Sponsored by the Rutgers University Department of Mathematics and the
Center for Discrete Mathematics and Theoretical Computer Science (DIMACS)

Co-organizers:
Matthew Russell, Rutgers University, russell2 {at} math [dot] rutgers [dot] edu)
Doron Zeilberger, Rutgers University, zeilberg {at} math [dot] rutgers [dot] edu

Let $n$ be any nonnegative integer.

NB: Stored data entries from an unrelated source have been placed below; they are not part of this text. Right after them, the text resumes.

theorem objTake_frame {o : ObjOp}  (sub : ∀ p ∈ [.hdw], p ∈ ps) (fr : Framed ps s0 s) :
    Framed ps s0 (objTake o s) := by
  refine fr.trans (Framed.mono sub ?_)
  clear sub fr
  unfold objTake
  repeat' first
    | with_reducible exact Framed.refl _ _
    | decide
    | with_reducible refine burnSvn_frame ?_ ?_
    | with_reducible refine keyRevoke_frame ?_ ?_
    | with_reducible refine measure_frame ?_ ?_
    | with_reducible refine modHdw_frame ?_ ?_
    | with_reducible refine Framed.ite (fun _ => ?_) (fun _ => ?_)
    | dsimp only [id]
    | split

theorem overrunCount_frame  (sub : ∀ p ∈ [.tel, .ctxs], p ∈ ps) (fr : Framed ps s0 s) :
    Framed ps s0 (overrunCount s) := by
  refine fr.trans (Framed.mono sub ?_)
  clear sub fr
  unfold overrunCount
  repeat' first
    | with_reducible exact Framed.refl _ _
    | decide
    | with_reducible refine count_frame ?_ ?_
    | with_reducible refine modStep_frame ?_ ?_
    | with_reducible refine Framed.foldl _ (fun _ _ => ?_) _ _ _ ?_
    | with_reducible refine Framed.foldl_fst _ (fun _ _ => ?_) _ _ _ ?_
    | dsimp only [id]
    | split

theorem regMsg_frame {x : RegIn}  (sub : ∀ p ∈ [.out, .tel, .csn, .own], p ∈ ps) (fr : Framed ps s0 s) :
    Framed ps s0 ((regMsg x s).2) := by
  refine fr.trans (Framed.mono sub ?_)
  clear sub fr
  unfold regMsg
  repeat' first
    | with_reducible exact Framed.refl _ _
    | decide
    | with_reducible refine csnTake_frame ?_ ?_
    | with_reducible refine emit_frame ?_ ?_
    | with_reducible refine rateHit_frame ?_ ?_
    | with_reducible refine rateHit_of (by assumption) ?_ ?_
    | with_reducible refine regData_frame ?_ ?_
    | with_reducible refine Framed.ite (fun _ => ?_) (fun _ => ?_)
    | dsimp only [id]
    | split

theorem regMsg_of {x : RegIn}  {u : State} {o : Option RegMsg} (eq : regMsg x s = (o, u)) (sub : ∀ p ∈ [.out, .tel, .csn, .own], p ∈ ps) (fr : Framed ps s0 s) : Framed ps s0 u := by
  have g := @regMsg_frame ps s0 s x sub fr
  rw [eq] at g
  exact g

theorem readCommand_frame {on : Nat → Bool} {any : Bool} {x : RegIn}  (sub : ∀ p ∈ [.out, .err, .tel, .regs, .csn, .own], p ∈ ps) (fr : Framed ps s0 s) :
    Framed ps s0 (readCommand on any x s) := by
  refine fr.trans (Framed.mono sub ?_)
  clear sub fr
  unfold readCommand
  repeat' first
    | with_reducible exact Framed.refl _ _
    | decide
    | with_reducible refine bar2Load_frame ?_ ?_
    | with_reducible refine cfgLoad_frame ?_ ?_
    | with_reducible refine hostLoad_frame ?_ ?_
    | with_reducible refine mgmtRead_frame ?_ ?_
    | with_reducible refine regData_frame ?_ ?_
    | with_reducible refine regMsg_frame ?_ ?_
    | with_reducible refine regMsg_of (by assumption) ?_ ?_
    | with_reducible refine Framed.ite (fun _ => ?_) (fun _ => ?_)
    | dsimp only [id]
    | split

theorem recoverFail_frame {r : Nat}  (sub : ∀ p ∈ [.out, .err, .tel, .net, .bst], p ∈ ps) (fr : Framed ps s0 s) :
    Framed ps s0 (recoverFail r s) := by
  refine fr.trans (Framed.mono sub ?_)
  clear sub fr
  unfold recoverFail
  repeat' first
    | with_reducible exact Framed.refl _ _
    | decide
    | with_reducible refine modBst_frame ?_ ?_
    | with_reducible refine modNet_frame ?_ ?_
    | with_reducible refine raise_frame ?_ ?_
    | with_reducible refine siteOut_frame ?_ ?_
    | dsimp only [id]

theorem segPassed_frame {h : Nat}  (sub : ∀ p ∈ [.tel, .cells, .bst], p ∈ ps) (fr : Framed ps s0 s) :
    Framed ps s0 (segPassed h s) := by
  refine fr.trans (Framed.mono sub ?_)
  clear sub fr
  unfold segPassed
  repeat' first
    | with_reducible exact Framed.refl _ _
    | decide
    | with_reducible refine count_frame ?_ ?_
    | with_reducible refine modBst_frame ?_ ?_
    | with_reducible refine modCell_frame ?_ ?_
    | with_reducible refine Framed.foldl _ (fun _ _ => ?_) _ _ _ ?_
    | with_reducible refine Framed.foldl_fst _ (fun _ _ => ?_) _ _ _ ?_
    | with_reducible refine Framed.ite (fun _ => ?_) (fun _ => ?_)
    | dsimp only [id]
    | split

theorem sensorFail_frame {k : Sensor} {v : Int}  (sub : ∀ p ∈ [.out, .err, .tel], p ∈ ps) (fr : Framed ps s0 s) :
    Framed ps s0 (sensorFail k v s) := by
  refine fr.trans (Framed.mono sub ?_)
  clear sub fr
  unfold sensorFail
  repeat' first
    | with_reducible exact Framed.refl _ _
    | decide
    | with_reducible refine count_frame ?_ ?_
    | with_reducible refine raise_frame ?_ ?_
    | dsimp only [id]

theorem setLevel_frame {region k : Nat}  (sub : ∀ p ∈ [.out, .tel, .net, .fly, .lev], p ∈ ps) (fr : Framed ps s0 s) :
    Framed ps s0 (setLevel region k s) := by
  refine fr.trans (Framed.mono sub ?_)
  clear sub fr
  unfold setLevel
  repeat' first
    | with_reducible exact Framed.refl _ _
    | decide
    | with_reducible refine count_frame ?_ ?_
    | with_reducible refine heatConds_frame ?_ ?_
    | with_reducible refine modLev_frame ?_ ?_
    | with_reducible refine modNet_frame ?_ ?_
    | with_reducible refine rillSend_frame ?_ ?_
    | with_reducible refine Framed.ite (fun _ => ?_) (fun _ => ?_)
    | dsimp only [id]
    | split

theorem setReading_frame {k : Sensor} {r : Reading}  (sub : ∀ p ∈ [.lev], p ∈ ps) (fr : Framed ps s0 s) :
    Framed ps s0 (setReading k r s) := by
  refine fr.trans (Framed.mono sub ?_)
  clear sub fr
  unfold setReading
  repeat' first
    | with_reducible exact Framed.refl _ _
    | decide
    | with_reducible refine modLev_frame ?_ ?_
    | dsimp only [id]

theorem siteLost_frame {site : Nat} {why : OutWhy}  (sub : ∀ p ∈ [.tel, .net, .fly, .cells, .ctxs, .frs, .wsh, .bst, .lev], p ∈ ps) (fr : Framed ps s0 s) :
    Framed ps s0 (siteLost site why s) := by
  refine fr.trans (Framed.mono sub ?_)
  clear sub fr
  unfold siteLost
  repeat' first
    | with_reducible exact Framed.refl _ _
    | decide
    | with_reducible refine cellsGone_frame ?_ ?_
    | with_reducible refine ctxLost_frame ?_ ?_
    | with_reducible refine cutNow_frame ?_ ?_
    | with_reducible refine modBst_frame ?_ ?_
    | with_reducible refine modLev_frame ?_ ?_
    | with_reducible refine modNet_frame ?_ ?_
    | with_reducible refine modWsh_frame ?_ ?_
    | with_reducible refine routesChanged_frame ?_ ?_
    | with_reducible refine siteOut_frame ?_ ?_
    | with_reducible refine Framed.foldl _ (fun _ _ => ?_) _ _ _ ?_
    | with_reducible refine Framed.foldl_fst _ (fun _ _ => ?_) _ _ _ ?_
    | dsimp only [id]

theorem telBoundary_frame  (sub : ∀ p ∈ [.tel], p ∈ ps) (fr : Framed ps s0 s) :
    Framed ps s0 (telBoundary s) := by
  refine fr.trans (Framed.mono sub ?_)
  clear sub fr
  unfold telBoundary
  repeat' first
    | with_reducible exact Framed.refl _ _
    | decide
    | with_reducible refine Framed.ite (fun _ => ?_) (fun _ => ?_)
    | dsimp only [id]
    | split
  all_goals try (with_reducible apply Framed.upd rfl <;> first | exact Or.inl (by decide) | with_reducible exact Or.inr rfl | with_reducible exact Or.inr ⟨rfl, rfl⟩ | with_reducible exact Or.inl ⟨by decide, fun h => h⟩ | with_reducible exact Or.inl ⟨by decide, Nat.le_refl _⟩ | exact Or.inl ⟨by decide, fun h => bwrite_wf _ _ _ h⟩ | exact Or.inl ⟨by decide, fun h => bzero_wf _ _ _ h⟩ | exact Or.inl ⟨by decide, fun _ => rfl⟩ | exact Or.inl ⟨by decide, Err.bounded_q rfl (fun h => by rw [lmod_length]; exact h)⟩ | exact Or.inl ⟨by decide, Err.bounded_q rfl (fun h => h)⟩ | exact Or.inl ⟨by decide, Err.bounded_q rfl (fun h => by rw [List.length_map]; exact h)⟩ | exact Or.inl ⟨by decide, Nat.le_succ _⟩ | exact Or.inl ⟨by decide, Err.bounded_put rfl (fun h => Err.bounded_unit h _) (fun h => h)⟩ | skip)
  repeat' first
    | with_reducible exact Framed.refl _ _
    | decide
    | with_reducible refine Framed.ite (fun _ => ?_) (fun _ => ?_)
    | dsimp only [id]
    | split

theorem telWrite_frame {tide : Nat} {vals : Tab Nat}  (sub : ∀ p ∈ [.out, .tel, .frs, .mem, .hst], p ∈ ps) (fr : Framed ps s0 s) :
    Framed ps s0 (telWrite tide vals s) := by
  refine fr.trans (Framed.mono sub ?_)
  clear sub fr
  unfold telWrite
  repeat' first
    | with_reducible exact Framed.refl _ _
    | decide
    | with_reducible refine memWrite_frame ?_ ?_
    | with_reducible refine memZero_frame ?_ ?_
    | with_reducible refine Framed.foldl _ (fun _ _ => ?_) _ _ _ ?_
    | with_reducible refine Framed.foldl_fst _ (fun _ _ => ?_) _ _ _ ?_
    | dsimp only [id]
    | split
  all_goals try (with_reducible apply Framed.upd rfl <;> first | exact Or.inl (by decide) | with_reducible exact Or.inr rfl | with_reducible exact Or.inr ⟨rfl, rfl⟩ | with_reducible exact Or.inl ⟨by decide, fun h => h⟩ | with_reducible exact Or.inl ⟨by decide, Nat.le_refl _⟩ | exact Or.inl ⟨by decide, fun h => bwrite_wf _ _ _ h⟩ | exact Or.inl ⟨by decide, fun h => bzero_wf _ _ _ h⟩ | exact Or.inl ⟨by decide, fun _ => rfl⟩ | exact Or.inl ⟨by decide, Err.bounded_q rfl (fun h => by rw [lmod_length]; exact h)⟩ | exact Or.inl ⟨by decide, Err.bounded_q rfl (fun h => h)⟩ | exact Or.inl ⟨by decide, Err.bounded_q rfl (fun h => by rw [List.length_map]; exact h)⟩ | exact Or.inl ⟨by decide, Nat.le_succ _⟩ | exact Or.inl ⟨by decide, Err.bounded_put rfl (fun h => Err.bounded_unit h _) (fun h => h)⟩ | skip)
  repeat' first
    | with_reducible exact Framed.refl _ _
    | decide
    | with_reducible refine memWrite_frame ?_ ?_
    | with_reducible refine memZero_frame ?_ ?_
    | with_reducible refine Framed.foldl _ (fun _ _ => ?_) _ _ _ ?_
    | with_reducible refine Framed.foldl_fst _ (fun _ _ => ?_) _ _ _ ?_
    | dsimp only [id]
    | split
  all_goals try (with_reducible apply Framed.upd rfl <;> first | exact Or.inl (by decide) | with_reducible exact Or.inr rfl | with_reducible exact Or.inr ⟨rfl, rfl⟩ | with_reducible exact Or.inl ⟨by decide, fun h => h⟩ | with_reducible exact Or.inl ⟨by decide, Nat.le_refl _⟩ | exact Or.inl ⟨by decide, fun h => bwrite_wf _ _ _ h⟩ | exact Or.inl ⟨by decide, fun h => bzero_wf _ _ _ h⟩ | exact Or.inl ⟨by decide, fun _ => rfl⟩ | exact Or.inl ⟨by decide, Err.bounded_q rfl (fun h => by rw [lmod_length]; exact h)⟩ | exact Or.inl ⟨by decide, Err.bounded_q rfl (fun h => h)⟩ | exact Or.inl ⟨by decide, Err.bounded_q rfl (fun h => by rw [List.length_map]; exact h)⟩ | exact Or.inl ⟨by decide, Nat.le_succ _⟩ | exact Or.inl ⟨by decide, Err.bounded_put rfl (fun h => Err.bounded_unit h _) (fun h => h)⟩ | skip)
  repeat' first
    | with_reducible exact Framed.refl _ _
    | decide
    | with_reducible refine memWrite_frame ?_ ?_
    | with_reducible refine memZero_frame ?_ ?_
    | with_reducible refine Framed.foldl _ (fun _ _ => ?_) _ _ _ ?_
    | with_reducible refine Framed.foldl_fst _ (fun _ _ => ?_) _ _ _ ?_
    | dsimp only [id]
    | split
  all_goals try (with_reducible apply Framed.upd rfl <;> first | exact Or.inl (by decide) | with_reducible exact Or.inr rfl | with_reducible exact Or.inr ⟨rfl, rfl⟩ | with_reducible exact Or.inl ⟨by decide, fun h => h⟩ | with_reducible exact Or.inl ⟨by decide, Nat.le_refl _⟩ | exact Or.inl ⟨by decide, fun h => bwrite_wf _ _ _ h⟩ | exact Or.inl ⟨by decide, fun h => bzero_wf _ _ _ h⟩ | exact Or.inl ⟨by decide, fun _ => rfl⟩ | exact Or.inl ⟨by decide, Err.bounded_q rfl (fun h => by rw [lmod_length]; exact h)⟩ | exact Or.inl ⟨by decide, Err.bounded_q rfl (fun h => h)⟩ | exact Or.inl ⟨by decide, Err.bounded_q rfl (fun h => by rw [List.length_map]; exact h)⟩ | exact Or.inl ⟨by decide, Nat.le_succ _⟩ | exact Or.inl ⟨by decide, Err.bounded_put rfl (fun h => Err.bounded_unit h _) (fun h => h)⟩ | skip)
  repeat' first
    | with_reducible exact Framed.refl _ _
    | decide
    | with_reducible refine memWrite_frame ?_ ?_
    | with_reducible refine memZero_frame ?_ ?_
    | with_reducible refine Framed.foldl _ (fun _ _ => ?_) _ _ _ ?_
    | with_reducible refine Framed.foldl_fst _ (fun _ _ => ?_) _ _ _ ?_
    | dsimp only [id]
    | split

Let $V=P_n$ be the vector space of polynomials of degree at most $n$, equipped with the inner product $\langle f, g \rangle = \int_0^1 f(x)g(x)dx$. Let $D : V \longrightarrow V$ be the differentiation operator, $D(f) = f^\prime$. Then $D$ has an adjoint $D^*$. We have closed form expressions for $D^*$, which were conjectured by computing $D^*$ for small values of $n$ and finding a pattern. (If $f(x)$ is a polynomial of degree $k \leq n$, then, while the value of $D(f(x))$ is independent of $n$, the value of $D^*(f(x))$ depends on $n$.) We also find formulas for $D^*$ in terms of classical Legendre polynomials, shifted to the interval $[0,1]$. Using these formulas it is easy to prove that our closed form expressions are correct.